Les Palestiniens marquent la «Nakba» dans un contexte tendu avec les forces israéliennes

  • Les manifestations organisées chaque année à travers se sont déroulées dans un contexte de fortes tensions
  • L'incident a été largement condamné par la communauté internationale

JÉRUSALEM: Des Palestiniens se sont rassemblés dimanche pour marquer la "Nakba", ou "catastrophe", 74 ans après la création de l'Etat d'Israël qui a contraint plus de 700.000 d'entre eux à l'exode, dans un contexte tendu ces derniers jours avec les forces israéliennes.

Les manifestations organisées chaque année le 15 mai à travers la Cisjordanie, territoire palestinien occupée depuis 1967 par Israël, Jérusalem-Est annexée par l'Etat hébreu, et à l'intérieur d'Israël se sont déroulées dans un contexte de fortes tensions après la mort de la journaliste d'Al Jazeera, Shireen Abu Akleh, à l'âge de 51 ans.

Cette Américaine d'origine palestinienne a été tuée mercredi d'une balle dans la tête lors d'une intervention de l'armée israélienne à Jénine, un point chaud dans le nord de la Cisjordanie occupée. Elle portait un gilet pare-balles siglé "presse" et un casque de reportage.

La police israélienne a promis d'enquêter après que des images diffusées dans le monde entier ont montré les porteurs de son cercueil luttant vendredi pour empêcher ce dernier de tomber, tandis que des policiers armés de matraques s'abattaient sur eux et arrachaient des drapeaux palestiniens.

L'incident a été largement condamné par la communauté internationale, notamment par Washington, l'Union européenne et les Nations unies.

Images «choquantes»

Des commentateurs locaux ont également dénoncé l'intervention israélienne, alors que le cercueil d'Abu Akleh sortait de l'hôpital Saint-Joseph de Jérusalem. "Les images de vendredi montrent une démonstration choquante de brutalité et de violence débridées", écrit Oded Shalom dans le grand quotidien israélien Yediot Aharonot.

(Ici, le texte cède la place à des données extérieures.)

/-- R121, R122, R130 to R133, R135, R146: in its completion clock an `MMA` adds to each of the 32 × 64 words of its accumulator the product of a row of A, as its map
finds it in the local store, and a column of its tile: exactly and modulo 2^32 for integer types, and for floating-point types in eight
chunks of the row, each added exactly and rounded once to F32. A poisoned word of the row, the column or the accumulator poisons the element with
its payload, and nothing else of the team changes. -/
def Obligations.MatrixProducts : Prop :=
  ∀ (s : State) (id : Nat) (o : Op) (q : MxOp) (tm : Team) (h : Head) (d : Dst) (a b : Src) (w0 w1 w2 w3 : Word) (ta tb : MTy),
    let m := OpMap.ofWords w0 w1 w2 w3
    let tile := tm.tiles.findD b.idx.toNat []
    let acc := tm.accum d.idx.toNat
    let row := fun i => (List.range 128).map fun k => (tm.word (m.wordOf i k)).elem
    let rowScale := fun i => (List.range 8).map fun k => (tm.word ((m.ascl + 32 * i) / 4 + k)).elem
    let col := fun j => (List.range 128).map fun k => cellAt tile (128 * j + k)
    let colScale := fun j => (List.range 8).map fun k => (tm.word ((m.bscl + 32 * j) / 4 + k)).elem
    s.Inv → s.ops.find id = some o → o.ins = .mma h d a b → o.vals = [clean w0, clean w1, clean w2, clean w3] → m.shape = some (ta, tb) →
    s.mxq.find o.frame = some [q] → q.op = id → q.start.isSome = true → q.finish ≤ s.now → q.words = [] → q.tiles = [] → q.accs = [] →
    (∀ x, s.ctxs.find o.ctx = some x → x.run = .resident) → s.teams.find o.team = some tm →
    ∃ t tm', exec (.matrixOpComplete id) s = .next t ∧ t.mem = s.mem ∧ t.teams.find o.team = some tm' ∧ (∀ k, tm'.word k = tm.word k) ∧ tm'.tiles = tm.tiles
      ∧ (∀ k, k ≠ d.idx.toNat - 32 → tm'.accs.find k = tm.accs.find k)
      ∧ ∀ i < 32, ∀ j < 64,
        let old := cellAt acc (64 * i + j)
        let new := cellAt (tm'.accum d.idx.toNat) (64 * i + j)
        let all := poisonOrder ta (row i) (rowScale i) ++ poisonOrder tb (col j) (colScale j) ++ [old]
        (∀ e, all.find? Elem.poi = some e → new = e)
        ∧ (all.find? Elem.poi = none → ta.int = true →
            new = clean (BitVec.ofInt 32 (old.val.toNat + ∑ k ∈ Finset.range 512, intAt ta (row i) k * intAt tb (col j) k)))
        ∧ (all.find? Elem.poi = none → ta.int = false → ∃ r : Nat → Nat, r 0 = old.val.toNat ∧ new = clean (BitVec.ofNat 32 (r 8))
          ∧ ∀ c < 8, f32.Finite (r c) → (∀ k < 512 / ta.bits,
                (∃ n u e, floatAt ta (row i) (rowScale i) (c * (512 / ta.bits) + k) = .fin n u e)
                ∧ ∃ n u e, floatAt tb (col j) (colScale j) (c * (512 / ta.bits) + k) = .fin n u e) →
              ∃ neg u e, (Num.fin neg u e).rat = f32.rat (r c) + ∑ k ∈ Finset.range (512 / ta.bits),
                  (floatAt ta (row i) (rowScale i) (c * (512 / ta.bits) + k)).rat * (floatAt tb (col j) (colScale j) (c * (512 / ta.bits) + k)).rat
                ∧ r (c + 1) = (f32.round .rn false false neg u e).1)


-- queues, teams and nodes

/-- R52, R53, R55, R56, R59, R305: an accepted kick sets `WRIDX` of the queue's descriptor, and its first packet is due; a kick of another
function changes nothing, and a read returns `WRIDX`. When the lead processor's round comes to the queue, a `NODE` packet registers its node with its effective fields, a `QFENCE` packet holds its queue until the earlier
nodes have finished, and its completion writes the signal. -/
def Obligations.QueuesLaunchNodes : Prop :=
  ∀ (s : State) (q : Nat), s.Inv →
    (∀ func v, (s.power = .recovery ∨ 1024 ≤ q ∨ s.qd q 86 80 ≠ func) → exec (.kickRegisterWrite func q v) s = .next s)
    ∧ (∀ (v : BitVec 64), s.power ≠ .held → s.power ≠ .recovery → q < 1024 → s.ctxPaired (s.qd q 111 96) = false → s.qd q 257 256 = 0 → s.funcHolds (s.qd q 86 80) = true →
        s.ctxParts (s.qd q 111 96) ≠ [] → 4 ≤ s.qd q 68 64 → s.qd q 68 64 ≤ 20 → s.qd q 11 0 = 0 → s.qd q 255 192 < v.toNat →
        v.toNat ≤ s.qd q 191 128 + 2 ^ s.qd q 68 64 → (∀ k < 64, s.mem.bad.find (secOf (s.qdAt q + k)) = none) →
      ∃ t, exec (.kickRegisterWrite (s.qd q 86 80) q v) s = .next t ∧ t.mem.num (s.qdAt q + 24) 8 = v.toNat
        ∧ (∀ a, (a < s.qdAt q + 24 ∨ s.qdAt q + 32 ≤ a) → t.mem.byte a = s.mem.byte a)
        ∧ (t.ctxs.find (s.qd q 111 96)).isSome = true ∧ Due s t 1500 4000 (.nodePacket q))
    ∧ (∀ func, s.kickRead func q = if q < 1024 ∧ s.qd q 86 80 = func then BitVec.ofNat 64 (s.qd q 255 192) else 0#64)
    ∧ (∀ x b c, s.queueGoes q = true → s.packet q = some x → packetOk x = true →
      let ctx := s.qd q 111 96
      let waits := { s with queues := s.queues.put q { s.queueOf q with due := true } }
      s.ctxs.find ctx = some c → c.visitAt ≤ s.now →
      (waits.nextDue ctx c ≠ some q → exec (.nodePacket q) s = .next { waits with timers := s.timers ++ [(s.now + 1, .nodePacket q)] })
      ∧ (waits.nextDue ctx c = some q → bitsOf x 7 0 = 2 → ∃ t c', exec (.nodePacket q) s = .next t ∧ .qfencePacket q ∈ t.agenda ∧ t.mem = s.mem
          ∧ t.queues.find q = some { s.queueOf q with due := false } ∧ t.ctxs.find ctx = some c' ∧ c'.turn = q ∧ s.now < c'.visitAt)
      ∧ (bitsOf x 7 0 = 2 → ∃ t, exec (.qfencePacket q) s = .next t ∧ .qfenceComplete q ∈ t.agenda
          ∧ ∃ qu, t.queues.find q = some qu ∧ qu.nodes = (s.queueOf q).nodes ∧ qu.fence = some (signalOf s q x))
      ∧ (let va := bitsOf x 127 64
         let r := Rcb.ofBytes b
         let pk := parentOf s ctx r.parent none
         let par := pk.join.bind fun k => s.nodes.find k
         let e := effective (s.pceil (s.lead ctx)) r (par.map Node.eff)
         waits.nextDue ctx c = some q → bitsOf x 7 0 = 1 → s.unfinished ctx < 4096 → s.readRcb ctx 0 va true = .ok b → s.nodeAt ctx va = none →
          launchable s ctx va b r e pk = true →
        ∃ t n qu, exec (.nodePacket q) s = .next t ∧ t.nodes.find s.ids = some n ∧ n.ctx = ctx ∧ n.rcbva = va ∧ n.eff = e ∧ n.parent = pk.join
          ∧ n.queue = some q ∧ n.sig = some (signalOf s q x) ∧ n.st = (if bitsOf (leNat b) 319 288 = 0 then .ready else .waiting)
          ∧ (n.st = .ready → .teamReservation ctx ∈ t.agenda) ∧ t.queues.find q = some qu ∧ qu.nodes = (s.queueOf q).nodes ++ [s.ids]))
    ∧ ∀ g pa c, (s.queueOf q).fence = some g → s.queueDrained q = true → s.ctxs.find (s.qd q 111 96) = some c → c.run = .resident → g.va ≠ 0 →
        s.deviceWrite (s.leadFrame (s.qd q 111 96)) (s.qd q 111 96) g.va = .ok pa → (∀ k < 8, s.mem.bad.find (secOf (pa + k)) = none) →
      ∃ t b, exec (.qfenceComplete q) s = .next t ∧ t.queues.find q = some ⟨[], none, b⟩ ∧ t.mem.num pa 8 = g.val.toNat
        ∧ (∀ a, (a < pa ∨ pa + 8 ≤ a) → t.mem.byte a = s.mem.byte a)
        ∧ (g.irq = true → .msix g.func g.vec ∈ t.outbox)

"La police du district de Jérusalem a décidé de réprimer sévèrement quiconque ose brandir un drapeau palestinien", écrit Shalom. "Comme si le fait de brandir un drapeau - un simple morceau de tissu, pour l'amour de Dieu - lors d'une procession funéraire pendant une heure ou deux pouvait avoir un quelconque impact" sur les revendications israéliennes de contrôle de Jérusalem.

Israël interdit les expositions publiques de drapeaux palestiniens à Jérusalem. 

Le Premier ministre, Naftali Bennett, n'a pas encore réagi, évitant la controverse avant la réunion hebdomadaire de son cabinet dimanche.

L'armée israélienne a déclaré qu'une enquête préliminaire n'avait pas permis de déterminer qui avait tiré la balle fatale à la journaliste, notant que des tirs palestiniens parasites ou des tirs de snipers israéliens visant des militants étaient tous deux possibles. 

Le ministère public palestinien a lui affirmé qu'une enquête initiale avait montré que "la seule origine de la fusillade était les forces d'occupation israéliennes". 

A l'université de Tel-Aviv dimanche, trois Arabes israéliens ont été arrêtés "pour avoir attaqué des manifestants et des policiers, et perturbé l'ordre public sur le site", selon un communiqué de la police. 

Im Tirtzu, un mouvement israélien de droite, avait organisé une manifestation pour contrer le rassemblement palestinien marquant la "Nakba". Selon Im Tirtzu, les trois suspects ont attaqué des membres de leur mouvement.

5,7 millions de réfugiés 

Al Jazeera a diffusé dimanche à titre posthume un reportage réalisé par Abu Akleh sur la "Nakba", qui retrace le destin du peuple palestinien en mettant l'accent sur les réfugiés et déplacés, après la déclaration d'indépendance d'Israël en 1948. Plus de 700.000 Palestiniens ont fui ou ont été contraints de quitter leur foyer pendant le conflit qui a entouré la création de l'Etat hébreu.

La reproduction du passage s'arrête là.